-- ==== Sys2Proof/Laws/Keeps/Keys.lean ====
section
/-! SUPPORT. What each function of `Machine/Keys.lean` keeps. -/

section

set_option Elab.async false

namespace Sys2Proof.Machine

theorem countUse_keeps {ν β κ : Bool} (s : State) (st : U16) :
    Keeps ν β κ s (countUse s st) := by
  unfold countUse
  with_reducible repeat' first
    | assumption
    | exact rfl
    | decide
    | apply Keeps.refl
    | apply Keeps.via (countRefused_keeps ..)
    | apply Keeps.ite
    | split
    | dsimp only

theorem writeSlot_keeps {ν β : Bool} (n : Nat) (f : KeySlot → KeySlot) (s : State) :
    Keeps ν β false s (writeSlot n f s).1 := by
  unfold writeSlot
  with_reducible repeat' first
    | assumption
    | exact rfl
    | decide
    | apply Keeps.refl
    | (lift_lets; intro x; apply Keeps.cut x ?_ (fun _ => ?_); subst x; rotate_left; clear_value x; rotate_right)
    | (lift_lets; intro x; apply Keeps.cut x.1 ?_ (fun _ => ?_); subst x; rotate_left; clear_value x; rotate_right)
    | (lift_lets; intro x; subst x)
    | apply Keeps.of (raiseKey_frame ..)
    | apply Keeps.ite
    | apply Keeps.ite1
    | split
    | apply Keeps.set_key_keys
    | dsimp only

theorem provisionBody_keeps {ν β : Bool} (f : ProvisionFields) (s : State) :
    Keeps ν β false s (provisionBody f s).1 := by
  unfold provisionBody
  with_reducible repeat' first
    | assumption
    | exact rfl
    | decide
    | apply Keeps.refl
    | (lift_lets; intro x; apply Keeps.cut x ?_ (fun _ => ?_); subst x; rotate_left; clear_value x; rotate_right)
    | (lift_lets; intro x; apply Keeps.cut x.1 ?_ (fun _ => ?_); subst x; rotate_left; clear_value x; rotate_right)
    | (lift_lets; intro x; subst x)
    | apply Keeps.via (countUse_keeps ..)
    | apply Keeps.via (useNonce_keeps ..)
    | apply Keeps.via (writeSlot_keeps ..)
    | apply Keeps.ite
    | apply Keeps.ite1
    | split
    | apply Keeps.set_key_keys
    | dsimp only

theorem execKeyProvision_keeps {ν β : Bool} (r : Req) (f : ProvisionFields) (s : State) :
    Kept ν β false s (execKeyProvision r f s) := by
  unfold execKeyProvision
  with_reducible repeat' first
    | apply Kept.next
    | assumption
    | exact rfl
    | decide
    | apply Keeps.refl
    | apply Keeps.via (provisionBody_keeps ..)
    | apply runCmd_keeps
    | apply Keeps.ite
    | intro _
    | split
    | dsimp only

theorem eraseBody_keeps {ν β : Bool} (n nonce : Nat) (sig : KeySig) (s : State) :
    Keeps ν β false s (eraseBody n nonce sig s).1 := by
  unfold eraseBody
  with_reducible repeat' first
    | assumption
    | exact rfl
    | decide
    | apply Keeps.refl
    | (lift_lets; intro x; apply Keeps.cut x ?_ (fun _ => ?_); subst x; rotate_left; clear_value x; rotate_right)
    | (lift_lets; intro x; apply Keeps.cut x.1 ?_ (fun _ => ?_); subst x; rotate_left; clear_value x; rotate_right)
    | (lift_lets; intro x; subst x)
    | apply Keeps.via (countUse_keeps ..)
    | apply Keeps.via (useNonce_keeps ..)
    | apply Keeps.via (writeSlot_keeps ..)
    | apply Keeps.ite
    | apply Keeps.ite1
    | split
    | apply Keeps.set_key_keys
    | dsimp only

theorem execKeyEraseSlot_keeps {ν β : Bool} (r : Req) (slot : Byte) (nonce : Nat) (sig : KeySig) (s : State) :
    Kept ν β false s (execKeyEraseSlot r slot nonce sig s) := by
  unfold execKeyEraseSlot
  with_reducible repeat' first
    | apply Kept.next
    | assumption
    | exact rfl
    | decide
    | apply Keeps.refl
    | apply Keeps.via (eraseBody_keeps ..)
    | apply runCmd_keeps
    | apply Keeps.ite
    | intro _
    | split
    | dsimp only

theorem trngFail_keeps {ν β κ : Bool} (s : State) :
    Keeps ν β κ s (trngFail s) := by
  unfold trngFail
  with_reducible repeat' first
    | assumption
    | exact rfl
    | decide
    | apply Keeps.refl
    | apply Keeps.of (raiseKey_frame ..)
    | apply Keeps.ite
    | split
    | apply Keeps.set_key
    | dsimp only

theorem execTrngHealthFail_keeps {ν β κ : Bool} (s : State) :
    Kept ν β κ s (execTrngHealthFail s) := by
  unfold execTrngHealthFail
  with_reducible repeat' first
    | apply Kept.next
    | assumption
    | exact rfl
    | decide
    | apply Keeps.refl
    | apply Keeps.via (trngFail_keeps ..)
    | apply Keeps.ite
    | split
    | dsimp only

end Sys2Proof.Machine

end
end

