theorem execPllLockTimeout_keeps {ν β : Bool} (s : State) :
    Kept ν β false s (execPllLockTimeout s) := by
  unfold execPllLockTimeout
  with_reducible repeat' first
    | apply Kept.next
    | assumption
    | exact rfl
    | decide
    | apply Keeps.refl
    | apply Keeps.via (pllTimeout_keeps ..)
    | apply Keeps.ite
    | split
    | dsimp only

theorem tableAck_keeps {ν β κ : Bool} (g : Nat) (s : State) :
    Keeps ν β κ s (tableAck g s) := by
  unfold tableAck
  with_reducible repeat' first
    | assumption
    | exact rfl
    | decide
    | apply Keeps.refl
    | apply Keeps.of (State.modDie_frame ..)
    | apply Keeps.via (advance_keeps ..)
    | apply Keeps.ite
    | split
    | dsimp only

theorem execPowerDieTableAck_keeps {ν β κ : Bool} (die : Fin 8) (s : State) :
    Kept ν β κ s (execPowerDieTableAck die s) := by
  unfold execPowerDieTableAck
  with_reducible repeat' first
    | apply Kept.next
    | assumption
    | exact rfl
    | decide
    | apply Keeps.refl
    | apply Keeps.via (tableAck_keeps ..)
    | apply Keeps.ite
    | split
    | dsimp only

theorem vinCheck_keeps {ν β κ : Bool} (inside : Bool) (s : State) :
    Keeps ν β κ s (vinCheck inside s) := by
  unfold vinCheck
  with_reducible repeat' first
    | assumption
    | exact rfl
    | decide
    | apply Keeps.refl
    | (lift_lets; intro x; apply Keeps.cut x ?_ (fun _ => ?_); subst x; rotate_left; clear_value x; rotate_right)
    | (lift_lets; intro x; apply Keeps.cut x.1 ?_ (fun _ => ?_); subst x; rotate_left; clear_value x; rotate_right)
    | (lift_lets; intro x; subst x)
    | apply Keeps.via (advance_keeps ..)
    | apply Keeps.of (enterStopped_frame ..)
    | apply Keeps.of (raise_frame ..)
    | apply Keeps.of (urgent_frame ..)
    | apply Keeps.ite
    | split
    | apply Keeps.set_sys
    | dsimp only

theorem execVinClassCheck_keeps {ν β κ : Bool} (inside : Bool) (s : State) :
    Kept ν β κ s (execVinClassCheck inside s) := by
  unfold execVinClassCheck
  with_reducible repeat' first
    | apply Kept.next
    | assumption
    | exact rfl
    | decide
    | apply Keeps.refl
    | apply Keeps.via (vinCheck_keeps ..)
    | apply Keeps.ite
    | split
    | dsimp only

theorem placeParts_keeps {ν β κ : Bool} (s : State) :
    Keeps ν β κ s (placeParts s) := by
  unfold placeParts
  with_reducible repeat' first
    | assumption
    | exact rfl
    | decide
    | apply Keeps.refl
    | (lift_lets; intro x; apply Keeps.cut x ?_ (fun _ => ?_); subst x; rotate_left; clear_value x; rotate_right)
    | (lift_lets; intro x; apply Keeps.cut x.1 ?_ (fun _ => ?_); subst x; rotate_left; clear_value x; rotate_right)
    | (lift_lets; intro x; subst x)
    | apply Keeps.via (moveParts_keeps ..)
    | apply Keeps.ite
    | apply Keeps.foldl
    | apply Keeps.foldl1
    | intro _
    | split
    | dsimp only
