-- ==== Sys2Proof/Laws/Commands.lean ====
section
/-! SUPPORT. What every command keeps, but for the release from reset and, where slots are meant, the commands that act on key slots. -/

section

set_option Elab.async false

namespace Sys2Proof.Machine
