@[simp] theorem State.modStream_sys (s : State) (n : Nat) (f : PrsStream → PrsStream) : (s.modStream n f).sys = s.sys := rfl
@[simp] theorem State.modStream_mbx (s : State) (n : Nat) (f : PrsStream → PrsStream) : (s.modStream n f).mbx = s.mbx := rfl
@[simp] theorem State.modStream_log (s : State) (n : Nat) (f : PrsStream → PrsStream) : (s.modStream n f).log = s.log := rfl
@[simp] theorem State.modStream_tb (s : State) (n : Nat) (f : PrsStream → PrsStream) : (s.modStream n f).tb = s.tb := rfl
@[simp] theorem State.modStream_vz (s : State) (n : Nat) (f : PrsStream → PrsStream) : (s.modStream n f).vz = s.vz := rfl
@[simp] theorem State.modStream_saf (s : State) (n : Nat) (f : PrsStream → PrsStream) : (s.modStream n f).saf = s.saf := rfl
@[simp] theorem State.modStream_cfg (s : State) (n : Nat) (f : PrsStream → PrsStream) : (s.modStream n f).cfg = s.cfg := rfl
@[simp] theorem State.modStream_ch (s : State) (n : Nat) (f : PrsStream → PrsStream) : (s.modStream n f).ch = s.ch := rfl
@[simp] theorem State.modStream_rfx (s : State) (n : Nat) (f : PrsStream → PrsStream) : (s.modStream n f).rfx = s.rfx := rfl
@[simp] theorem State.modStream_twin (s : State) (n : Nat) (f : PrsStream → PrsStream) : (s.modStream n f).twin = s.twin := rfl
@[simp] theorem State.modStream_brg (s : State) (n : Nat) (f : PrsStream → PrsStream) : (s.modStream n f).brg = s.brg := rfl
@[simp] theorem State.modStream_fio (s : State) (n : Nat) (f : PrsStream → PrsStream) : (s.modStream n f).fio = s.fio := rfl
@[simp] theorem State.modStream_ring (s : State) (n : Nat) (f : PrsStream → PrsStream) : (s.modStream n f).ring = s.ring := rfl
@[simp] theorem State.modStream_esw (s : State) (n : Nat) (f : PrsStream → PrsStream) : (s.modStream n f).esw = s.esw := rfl
@[simp] theorem State.modStream_net (s : State) (n : Nat) (f : PrsStream → PrsStream) : (s.modStream n f).net = s.net := rfl
@[simp] theorem State.modStream_key (s : State) (n : Nat) (f : PrsStream → PrsStream) : (s.modStream n f).key = s.key := rfl
@[simp] theorem State.modStream_upd (s : State) (n : Nat) (f : PrsStream → PrsStream) : (s.modStream n f).upd = s.upd := rfl
@[simp] theorem State.modStream_uds (s : State) (n : Nat) (f : PrsStream → PrsStream) : (s.modStream n f).uds = s.uds := rfl
@[simp] theorem State.modStream_bus (s : State) (n : Nat) (f : PrsStream → PrsStream) : (s.modStream n f).bus = s.bus := rfl
@[simp] theorem State.modStream_free (s : State) (n : Nat) (f : PrsStream → PrsStream) : (s.modStream n f).free = s.free := rfl
@[simp] theorem State.modStream_pending (s : State) (n : Nat) (f : PrsStream → PrsStream) : (s.modStream n f).pending = s.pending := rfl
@[simp] theorem State.modStream_same (s : State) (n : Nat) (f : PrsStream → PrsStream) : (s.modStream n f).stream n = f (s.stream n) := by
  apply Tbl.getD_modify_same
theorem State.modStream_other (s : State) (n : Nat) (f : PrsStream → PrsStream) (other : Nat) (h : other ≠ n) : (s.modStream n f).stream other = s.stream other := by
  apply Tbl.getD_modify_other _ _ _ _ _ h

@[simp] theorem State.modRule_sys (s : State) (n : Nat) (f : RuleRun → RuleRun) : (s.modRule n f).sys = s.sys := rfl
@[simp] theorem State.modRule_mbx (s : State) (n : Nat) (f : RuleRun → RuleRun) : (s.modRule n f).mbx = s.mbx := rfl
@[simp] theorem State.modRule_log (s : State) (n : Nat) (f : RuleRun → RuleRun) : (s.modRule n f).log = s.log := rfl
@[simp] theorem State.modRule_tb (s : State) (n : Nat) (f : RuleRun → RuleRun) : (s.modRule n f).tb = s.tb := rfl
@[simp] theorem State.modRule_vz (s : State) (n : Nat) (f : RuleRun → RuleRun) : (s.modRule n f).vz = s.vz := rfl
@[simp] theorem State.modRule_saf (s : State) (n : Nat) (f : RuleRun → RuleRun) : (s.modRule n f).saf = s.saf := rfl
@[simp] theorem State.modRule_cfg (s : State) (n : Nat) (f : RuleRun → RuleRun) : (s.modRule n f).cfg = s.cfg := rfl
@[simp] theorem State.modRule_ch (s : State) (n : Nat) (f : RuleRun → RuleRun) : (s.modRule n f).ch = s.ch := rfl
@[simp] theorem State.modRule_twin (s : State) (n : Nat) (f : RuleRun → RuleRun) : (s.modRule n f).twin = s.twin := rfl
@[simp] theorem State.modRule_brg (s : State) (n : Nat) (f : RuleRun → RuleRun) : (s.modRule n f).brg = s.brg := rfl
@[simp] theorem State.modRule_fio (s : State) (n : Nat) (f : RuleRun → RuleRun) : (s.modRule n f).fio = s.fio := rfl
@[simp] theorem State.modRule_ring (s : State) (n : Nat) (f : RuleRun → RuleRun) : (s.modRule n f).ring = s.ring := rfl
@[simp] theorem State.modRule_esw (s : State) (n : Nat) (f : RuleRun → RuleRun) : (s.modRule n f).esw = s.esw := rfl
@[simp] theorem State.modRule_net (s : State) (n : Nat) (f : RuleRun → RuleRun) : (s.modRule n f).net = s.net := rfl
@[simp] theorem State.modRule_sig (s : State) (n : Nat) (f : RuleRun → RuleRun) : (s.modRule n f).sig = s.sig := rfl
@[simp] theorem State.modRule_key (s : State) (n : Nat) (f : RuleRun → RuleRun) : (s.modRule n f).key = s.key := rfl
@[simp] theorem State.modRule_upd (s : State) (n : Nat) (f : RuleRun → RuleRun) : (s.modRule n f).upd = s.upd := rfl
@[simp] theorem State.modRule_uds (s : State) (n : Nat) (f : RuleRun → RuleRun) : (s.modRule n f).uds = s.uds := rfl
@[simp] theorem State.modRule_bus (s : State) (n : Nat) (f : RuleRun → RuleRun) : (s.modRule n f).bus = s.bus := rfl
@[simp] theorem State.modRule_free (s : State) (n : Nat) (f : RuleRun → RuleRun) : (s.modRule n f).free = s.free := rfl
@[simp] theorem State.modRule_pending (s : State) (n : Nat) (f : RuleRun → RuleRun) : (s.modRule n f).pending = s.pending := rfl
@[simp] theorem State.modRule_same (s : State) (n : Nat) (f : RuleRun → RuleRun) : (s.modRule n f).rule n = f (s.rule n) := by
  apply Tbl.getD_modify_same
theorem State.modRule_other (s : State) (n : Nat) (f : RuleRun → RuleRun) (other : Nat) (h : other ≠ n) : (s.modRule n f).rule other = s.rule other := by
  apply Tbl.getD_modify_other _ _ _ _ _ h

########################################

*WORK REQUIRED:* Once you have found every line in the listing that holds the string "free", copy each of them.

*REPLY:*
@[simp] theorem State.modStream_free (s : State) (n : Nat) (f : PrsStream → PrsStream) : (s.modStream n f).free = s.free := rfl
@[simp] theorem State.modRule_free (s : State) (n : Nat) (f : RuleRun → RuleRun) : (s.modRule n f).free = s.free := rfl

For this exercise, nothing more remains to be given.